** Opening DATA SHOWN block **
-- ==== Sys2Proof/Laws/PerInstr.lean ====
section
/-! SUPPORT. Per-instruction laws: the family Encoding says of each instruction which forms its words have. -/

namespace Sys2Proof.Laws.Encoding

/-- Is an instruction of the P form? -/
def isPair (i : Instr) : Bool := match i with | .pFormPair _ _ => true | _ => false

/-- R243, R244: an instruction has a first word, of the F form or of the P form, and every further word is an extension word. -/
def Statement (i : Instr) : Prop :=
  encode i ≠ [] ∧ formOf ((encode i).headD 0) = (if isPair i then 1 else 0) ∧
    ∀ w ∈ (encode i).tail, formOf w = 2

/-- What stands above the lower part of two joined bit fields. -/
theorem append_div {n m : Nat} (x : BitVec n) (y : BitVec m) : (x ++ y).toNat / 2 ^ m = x.toNat := by
  rw [BitVec.toNat_append, ← Nat.shiftRight_eq_div_pow, Nat.shiftRight_or_distrib, Nat.shiftLeft_shiftRight,
    Nat.shiftRight_eq_div_pow, Nat.div_eq_of_lt y.isLt, Nat.or_zero]

theorem formOf_eq (w : Quad) : formOf w = w.toNat / 2 ^ 62 := by
  have := w.isLt
  simp only [formOf, bitsOf, BitVec.extractLsb'_toNat, Nat.shiftRight_eq_div_pow]
  omega

theorem formOf_extWord (y : BitVec 62) : formOf (extWord y) = 2 := by
  rw [formOf_eq]; exact append_div _ _

theorem formOf_word (r : Raw) : formOf r.word = 0 := by
  have h : ((((((r.word.toNat / 2 ^ 14) / 2 ^ 14) / 2 ^ 14) / 2 ^ 8) / 2 ^ 3) / 2 ^ 1) / 2 ^ 8 = 0 := by
    unfold Raw.word
    rw [append_div, append_div, append_div, append_div, append_div, append_div, append_div]; rfl
  rw [formOf_eq]; omega

theorem formOf_pair (a b : BitVec 31) : formOf ((0b01#2 ++ a ++ b : BitVec 64)) = 1 := by
  have h : ((0b01#2 ++ a ++ b : BitVec 64).toNat / 2 ^ 31) / 2 ^ 31 = 1 := by rw [append_div, append_div]; rfl
  rw [formOf_eq]; omega

theorem encode_fForm (i : Instr) (h : isPair i = false) :
    encode i = (toRaw i).word :: ((litWords i).map extWord ++ (toRaw i).recs.flatMap Shape.words) := by
  unfold encode
  split
  · simp [isPair] at h
  · rfl

theorem extension_words (i : Instr) : ∀ w ∈ (litWords i).map extWord ++ (toRaw i).recs.flatMap Shape.words, formOf w = 2 := by
  intro w hw
  rcases List.mem_append.mp hw with h | h
  · obtain ⟨y, -, rfl⟩ := List.mem_map.mp h; exact formOf_extWord y
  · obtain ⟨r, -, h⟩ := List.mem_flatMap.mp h
    simp only [Shape.words, List.mem_cons, List.not_mem_nil, or_false] at h
    rcases h with rfl | rfl | rfl | rfl <;> exact formOf_extWord _

theorem of_fForm (i : Instr) (h : isPair i = false) : Statement i := by
  unfold Statement
  rw [h, encode_fForm i h]
  exact ⟨List.cons_ne_nil _ _, formOf_word _, extension_words i⟩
** Closing DATA SHOWN block **
Only the lines from the one with "encode i = (toRaw" to the end of the entries above belong in your answer. Retype them exactly.

■ ANSWER FOR THE TASK:
    encode i = (toRaw i).word :: ((litWords i).map extWord ++ (toRaw i).recs.flatMap Shape.words) := by
  unfold encode
  split
  · simp [isPair] at h
  · rfl

theorem extension_words (i : Instr) : ∀ w ∈ (litWords i).map extWord ++ (toRaw i).recs.flatMap Shape.words, formOf w = 2 := by
  intro w hw
  rcases List.mem_append.mp hw with h | h
  · obtain ⟨y, -, rfl⟩ := List.mem_map.mp h; exact formOf_extWord y
  · obtain ⟨r, -, h⟩ := List.mem_flatMap.mp h
    simp only [Shape.words, List.mem_cons, List.not_mem_nil, or_false] at h
    rcases h with rfl | rfl | rfl | rfl <;> exact formOf_extWord _

theorem of_fForm (i : Instr) (h : isPair i = false) : Statement i := by
  unfold Statement
  rw [h, encode_fForm i h]
  exact ⟨List.cons_ne_nil _ _, formOf_word _, extension_words i⟩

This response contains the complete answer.